Помочь ничем не могу, кроме жалости и любви. Мне помогает одно: отделение, в эти минуты упадка, своего истинного, вечного, духовного я от ложного, временного, животного. Я физически трясу головой, чтоб разделить этих слипшихся я и не только не дать животному властвовать над духовным, но, напротив, покорить его под ноги. И всегда удается, правда ненадолго, но все-таки на время оживаю. Нынче после многих пустых дней думал.
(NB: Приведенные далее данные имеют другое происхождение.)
-- ==== Sys2Proof/Laws/ChFwd.lean ====
section
/-! SUPPORT. What each operation of Machine/Fwd.lean may change: one lemma for each, which says every part of State that it
can alter, and that it keeps the invariant. -/

set_option Elab.async false

namespace Sys2Proof.Machine

theorem fwdLegStart_moves (a0 a1 s) : Moves [.fwd] s (fwdLegStart a0 a1 s) := by
  unfold fwdLegStart
  extract_lets v0 v1
  refine Moves.seq (fwdLegPut_moves ..) (by decide) ?_
  exact Moves.refl _ _

theorem laTwcc_moves (a0 a1 a2 a3 s) : Moves [.fwd] s (laTwcc a0 a1 a2 a3 s) := by
  unfold laTwcc
  extract_lets v0 v1 v2 v3 v4 v5 v6
  refine Moves.seq (fwdLegPut_moves ..) (by decide) ?_
  exact Moves.refl _ _

theorem laLoss_moves (a0 a1 a2 s) : Moves [.fwd] s (laLoss a0 a1 a2 s) := by
  unfold laLoss
  extract_lets v0
  refine Moves.ite ?_ ?_
  · refine Moves.seq (fwdLegPut_moves ..) (by decide) ?_
    exact Moves.refl _ _
  · refine Moves.ite ?_ ?_
    · refine Moves.seq (fwdLegPut_moves ..) (by decide) ?_
      exact Moves.refl _ _
    · exact Moves.refl _ _

theorem laOther_moves (a0 a1 a2 s) : Moves [.egr, .fwd] s (laOther a0 a1 a2 s) := by
  unfold laOther
  extract_lets v0
  split
  · refine Moves.seq (laLoss_moves ..) (by decide) ?_
    refine Moves.seq (fwdLegPut_moves ..) (by decide) ?_
    exact Moves.refl _ _
  · extract_lets v200
    have h400 : Moves [.egr, .fwd] s v200 := by
      refine Moves.seq (fwdLegPut_moves ..) (by decide) ?_
      exact Moves.refl _ _
    split
    · refine Moves.seq (laLoss_moves ..) (by decide) ?_
      exact h400
    · exact h400
  · extract_lets v401 v402
    have h601 : Moves [.egr, .fwd] s v401 := by
      refine Moves.seq (fwdLegPut_moves ..) (by decide) ?_
      exact Moves.refl _ _
    refine Moves.seq (rtcpFeedback_moves ..) (by decide) ?_
    exact h601
  · refine Moves.seq (fwdLegPut_moves ..) (by decide) ?_
    exact Moves.refl _ _
  · exact Moves.refl _ _

theorem laRun_moves (a0 a1 a2 s) : Moves [.egr, .fwd] s (laRun a0 a1 a2 s) := by
  unfold laRun
  extract_lets v0 v1 v2 v3 v4 v5 v6 v7 v8
  have h200 : Moves [.egr, .fwd] s v2 := by
    refine Moves.seq (fwdLegPut_moves ..) (by decide) ?_
    exact Moves.refl _ _
  have h201 : Moves [.egr, .fwd] s v4 := by
    refine Moves.foldl (fun _ y202 => ?_) ?_
    · split
      · refine Moves.seq (laTwcc_moves ..) (by decide) ?_
        exact Moves.refl _ _
      · exact Moves.refl _ _
    · exact h200
  have h203 : Moves [.egr, .fwd] s v5 := by
    refine Moves.foldl (fun _ y204 => ?_) ?_
    · refine Moves.seq (laOther_moves ..) (by decide) ?_
      exact Moves.refl _ _
    · exact h201
  refine Moves.seq (fwdLegPut_moves ..) (by decide) ?_
  exact h203

theorem layerSwitch_moves (a0 a1 a2 a3 s) : Moves [.mem, .regs, .cnt, .hif, .ddr, .out] s (layerSwitch a0 a1 a2 a3 s) := by
  unfold layerSwitch
  split
  · exact Moves.refl _ _
  · refine Moves.seq (raiseObj_moves ..) (by decide) ?_
    refine Moves.seq (cinc_moves ..) (by decide) ?_
    exact Moves.refl _ _

theorem pendSet.go_moves (a0 a1 a2 a3 a4 s) : Moves [.cnt, .egr, .fwd, .cas, .free] s (pendSet.go a0 a1 a2 a3 a4 s) := by
  unfold pendSet.go
  extract_lets v0
  have h200 : Moves [.cnt, .egr, .fwd, .cas, .free] s v0 := by
    refine Moves.seq (fwdLegPut_moves ..) (by decide) ?_
    exact Moves.refl _ _
  refine Moves.ite ?_ ?_
  · split
    · refine Moves.seq (fwdPli_moves ..) (by decide) ?_
      exact h200
    · exact h200
  · exact h200

theorem pendSet_moves (a0 a1 a2 a3 s) : Moves [.cnt, .egr, .fwd, .cas, .free] s (pendSet a0 a1 a2 a3 s) := by
  unfold pendSet
  extract_lets v0 v1
  split
  · refine Moves.ite ?_ ?_
    · exact Moves.refl _ _
    · refine Moves.seq (pendSet.go_moves ..) (by decide) ?_
      exact Moves.refl _ _
  · refine Moves.seq (pendSet.go_moves ..) (by decide) ?_
    exact Moves.refl _ _

theorem chooseLeg_moves (a0 a1 a2 s) : Moves [.mem, .regs, .cnt, .hif, .egr, .fwd, .ddr, .cas, .out, .free] s (chooseLeg a0 a1 a2 s) := by
  unfold chooseLeg
  extract_lets v0
  split
  · exact Moves.refl _ _
  · split
    · exact Moves.refl _ _
    · extract_lets v200 v201 v202 v203 v204 v205 v206
      have h400 : Moves [.mem, .regs, .cnt, .hif, .egr, .fwd, .ddr, .cas, .out, .free] s v202 := by
        refine Moves.seq (fwdLegPut_moves ..) (by decide) ?_
        exact Moves.refl _ _
      have h401 : Moves [.mem, .regs, .cnt, .hif, .egr, .fwd, .ddr, .cas, .out, .free] s v205 := by
        refine Moves.seq (fwdLegPut_moves ..) (by decide) ?_
        exact h400
      unfold v200
      split
      · refine Moves.ite ?_ ?_
        · refine Moves.seq (layerSwitch_moves ..) (by decide) ?_
          exact h401
        · exact h401
      · split
        · refine Moves.ite ?_ ?_
          · refine Moves.seq (pendSet_moves ..) (by decide) ?_
            exact h400
          · exact h400
        · refine Moves.ite ?_ ?_
          · refine Moves.seq (pendSet_moves ..) (by decide) ?_
            exact h400
          · refine Moves.ite ?_ ?_
            · refine Moves.seq (fwdLegPut_moves ..) (by decide) ?_
              exact h400
            · refine Moves.ite ?_ ?_
              · refine Moves.seq (pendSet_moves ..) (by decide) ?_
                exact h400
              · refine Moves.ite ?_ ?_
                · refine Moves.seq (pendSet_moves ..) (by decide) ?_
                  exact h400
                · exact h400

theorem switchTake_moves (a0 a1 a2 a3 s) : Moves [.mem, .regs, .cnt, .hif, .fwd, .ddr, .out] s (switchTake a0 a1 a2 a3 s) := by
  unfold switchTake
  extract_lets v0 v1 v2 v3 v4 v5
  have h200 : Moves [.mem, .regs, .cnt, .hif, .fwd, .ddr, .out] s v4 := by
    refine Moves.seq (fwdLegPut_moves ..) (by decide) ?_
    exact Moves.refl _ _
  have h201 : Moves [.mem, .regs, .cnt, .hif, .fwd, .ddr, .out] s v5 := by
    refine Moves.seq (layerSwitch_moves ..) (by decide) ?_
    exact h200
  split
  · refine Moves.ite ?_ ?_
    · refine Moves.seq (raiseObj_moves ..) (by decide) ?_
      exact h201
    · exact h201
  · exact h201

theorem sendPacket_moves (a0 a1 a2 a3 a4 a5 a6 a7 a8 a9 a10 s) : Moves [.cnt, .egr, .fwd] s (sendPacket a0 a1 a2 a3 a4 a5 a6 a7 a8 a9 a10 s) := by
  unfold sendPacket
  extract_lets v0 v1 v2 v3 v4 v5 v6 v7 v8 v9 v10 v11 v12 v13
  have h200 : Moves [.cnt, .egr, .fwd] s v10 := by
    refine Moves.seq (fwdLegPut_moves ..) (by decide) ?_
    exact Moves.refl _ _
  have h201 : Moves [.cnt, .egr, .fwd] s v11 := by
    unfold v11
    split
    · refine Moves.ite ?_ ?_
      · refine Moves.seq (egrLegPut_moves ..) (by decide) ?_
        exact h200
      · exact h200
    · exact h200
  have h202 : Moves [.cnt, .egr, .fwd] s v12 := by
    refine Moves.seq (cadd_moves ..) (by decide) ?_
    exact h201
  refine Moves.seq (egrMedia_moves ..) (by decide) ?_
  exact h202

theorem offerFrames_moves (n ctx codec fs s) : Moves [.mem, .regs, .cnt, .hif, .fwd, .ddr, .out] s (offerFrames n ctx codec fs s).2 := by
  unfold offerFrames
  refine Moves.foldl_snd (fun p l y => ?_) (Moves.refl _ _)
  extract_lets f s0 x t x'
  have ht : Moves [.mem, .regs, .cnt, .hif, .fwd, .ddr, .out] y t := by
    unfold t
    split
    · exact Moves.refl _ _
    · split
      · exact (switchTake_moves ..).mono (by decide)
      · exact Moves.refl _ _
  have hp : ∀ z, Moves [.mem, .regs, .cnt, .hif, .fwd, .ddr, .out] y (fwdLegPut n z t) := fun _ => Moves.seq (fwdLegPut_moves ..) (by decide) ht
  split
  · exact ht
  · refine Moves.ite_snd ht (Moves.ite_snd (Moves.seq (cinc_moves ..) (by decide) (hp _)) (Moves.ite_snd (hp _) ht))

theorem sendUnit_moves (a0 a1 a2 a3 a4 a5 a6 s) : Moves [.cnt, .egr, .fwd] s (sendUnit a0 a1 a2 a3 a4 a5 a6 s) := by
  unfold sendUnit
  extract_lets v0 v1
  unfold v0
  split
  · exact Moves.refl _ _
  · split
    · exact Moves.refl _ _
    · extract_lets v200 v201 v202
      have h400 : Moves [.cnt, .egr, .fwd] s v202 := by
        refine Moves.seq (cinc_moves ..) (by decide) ?_
        refine Moves.seq (cinc_moves ..) (by decide) ?_
        refine Moves.seq (fwdLegPut_moves ..) (by decide) ?_
        exact Moves.refl _ _
      refine Moves.foldl (fun _ y401 => ?_) ?_
      · refine Moves.seq (sendPacket_moves ..) (by decide) ?_
        exact Moves.refl _ _
      · exact h400

theorem forwardLeg_moves (a0 a1 a2 a3 s) : Moves [.mem, .regs, .cnt, .hif, .egr, .fwd, .ddr, .out] s (forwardLeg a0 a1 a2 a3 s) := by
  unfold forwardLeg
  split
  · exact Moves.refl _ _
  · refine Moves.foldl (fun _ y0 => ?_) ?_
    · split
      · extract_lets v1
        refine Moves.seq (sendUnit_moves ..) (by decide) ?_
        refine Moves.seq (offerFrames_moves ..) (by decide) ?_
        exact Moves.refl _ _
      · exact Moves.refl _ _
    · exact Moves.refl _ _

theorem pausedLeg_moves (a0 a1 s) : Moves [.mem, .regs, .cnt, .hif, .ctl, .fwd, .ddr, .out] s (pausedLeg a0 a1 s) := by
  unfold pausedLeg
  extract_lets v0 v1 v2 v3
  have h200 : Moves [.mem, .regs, .cnt, .hif, .ctl, .fwd, .ddr, .out] s v2 := by
    refine Moves.seq (degraded_moves ..) (by decide) ?_
    refine Moves.seq (cinc_moves ..) (by decide) ?_
    exact Moves.refl _ _
  refine Moves.ite ?_ ?_
  · exact Moves.refl _ _
  · split
    · rename_i x201 e202
      have h203 : Moves [.mem, .regs, .cnt, .hif, .ctl, .fwd, .ddr, .out] s x201 := by
        refine Moves.of_snd e202 ?_
        refine Moves.seq (rateOk_moves ..) (by decide) ?_
        exact h200
      refine Moves.seq (raiseObj_moves ..) (by decide) ?_
      refine Moves.seq (fwdLegPut_moves ..) (by decide) ?_
      exact h203
    · rename_i x204 e205
      have h206 : Moves [.mem, .regs, .cnt, .hif, .ctl, .fwd, .ddr, .out] s x204 := by
        refine Moves.of_snd e205 ?_
        refine Moves.seq (rateOk_moves ..) (by decide) ?_
        exact h200
      refine Moves.seq (fwdLegPut_moves ..) (by decide) ?_
      exact h206

theorem rtxOne_moves (a0 a1 a2 a3 s) : Moves [.cnt, .egr, .fwd] s (rtxOne a0 a1 a2 a3 s) := by
  unfold rtxOne
  extract_lets v0 v1 v2
  have h200 : Moves [.cnt, .egr, .fwd] s v1 := by
    refine Moves.seq (cinc_moves ..) (by decide) ?_
    exact Moves.refl _ _
  split
  · split
    · extract_lets v201
      split
      · exact h200
      · extract_lets v401 v402 v403 v404 v405 v406
        have h601 : Moves [.cnt, .egr, .fwd] s v403 := by
          refine Moves.seq (fwdLegPut_moves ..) (by decide) ?_
          exact Moves.refl _ _
        have h602 : Moves [.cnt, .egr, .fwd] s v405 := by
          refine Moves.egr_with (by decide) ?_
          exact h601
        have h603 : Moves [.cnt, .egr, .fwd] s v406 := by
          refine Moves.seq (cinc_moves ..) (by decide) ?_
          refine Moves.seq (cinc_moves ..) (by decide) ?_
          exact h602
        refine Moves.ite ?_ ?_
        · exact h200
        · refine Moves.ite ?_ ?_
          · refine Moves.seq (cinc_moves ..) (by decide) ?_
            exact Moves.refl _ _
          · refine Moves.seq (egrPush_moves ..) (by decide) ?_
            exact h603
    · exact h200
  · exact h200

theorem rtxRun_moves (a0 a1 s) : Moves [.cnt, .egr, .fwd] s (rtxRun a0 a1 s) := by
  unfold rtxRun
  extract_lets v0 v1 v2
  have h200 : Moves [.cnt, .egr, .fwd] s v2 := by
    refine Moves.seq (fwdLegPut_moves ..) (by decide) ?_
    exact Moves.refl _ _
  refine Moves.foldl (fun _ y201 => ?_) ?_
  · refine Moves.seq (rtxOne_moves ..) (by decide) ?_
    exact Moves.refl _ _
  · exact h200

end Sys2Proof.Machine
end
Читаю глупую книгу атеистическую: «Le monde sans Dieu»2 и стал думать: а может быть, и правда, что бога нет и что мы его выдумали. И живо представил себе мир, т. е. себя, без бога. И никогда я так ясно и неопровержимо не понял необходимость существования бога. Ну, хорошо: нет бога; но ведь есть что-то такое, зачем-то существующее, и есть закон, по кот[орому] мне надо существовать. Вот эта причина существования и закон и есть бог. И когда я говорю «воля бога», я только коротко, ясно и очень точно выражаю то, что я понимаю, что я не весь мир, а зависим от кого-то, и что кроме того есть закон, по к[оторому] я должен жить. Надо хорошенько усумниться в боге, чтобы наверно узнать его и поверить. Надо прокопать до материка, чтобы было твердо.
Я не сумел вам это сказать, как мне сказано. А мне это б[ыло] очень важно. Я не могу уже никак теперь не знать бога. А если его знаешь, то и хорошо — хорошо и здесь и там, и туда спокойно пойдешь.
Напишите мне хорошенько. Друзьям передайте мой привет.
Л. Т.
Датируется предположительно на основании даты получения письма, проставленной Чертковым на подлиннике.
1 Павел Александрович Буланже (1864—1925), в то время разделял взгляды Толстого. За помещение в газетах сообщения о положении духоборов был в 1897 г. выслан за границу. См. т. 63, стр. 350.
2 [«Мир без бога»]
* 437.
1897 г. Февраля 15. Никольское-Обольяново.
15 февраля № 11
Хотелось бы мне, дорогие, милые друзья, чтобы письмо это нагнало вас в Берлине, но знаю, что это невозможно. Хоть бы оно встретило вас в Кройдоне.2 Я теперь рад, что не остался проводить вас. Я чувствовал себя уже нездоровым в день отъезда. На другой же день совсем заболел с довольно сильным жаром, так что всё равно вас бы не проводил и остался бы в Петерб[урге]. Нынче я поправился и только слаб, как после пароксизма лихорадки. Как вы уехали, как перенесла милая Галя все эти терзания, против к[оторых] она не может устоять.3 Жалко ее. Но очень много было хорошего в вашем отъезде. Я это увидел на С[офье] А[ндреевне].4 На нее всё, что она видела и слышала, произвело очень сильное и очень хорошее впечатление, и я знаю, что не преходящее. Я вижу, что она безоговорочно полюбила вас обоих, и мне это очень радостно, п[отому] ч[то] полюбить вас (простить) — значит полюбить добро. Потому-то мне и тяжело было так, когда она выражала к вам недобрые чувства.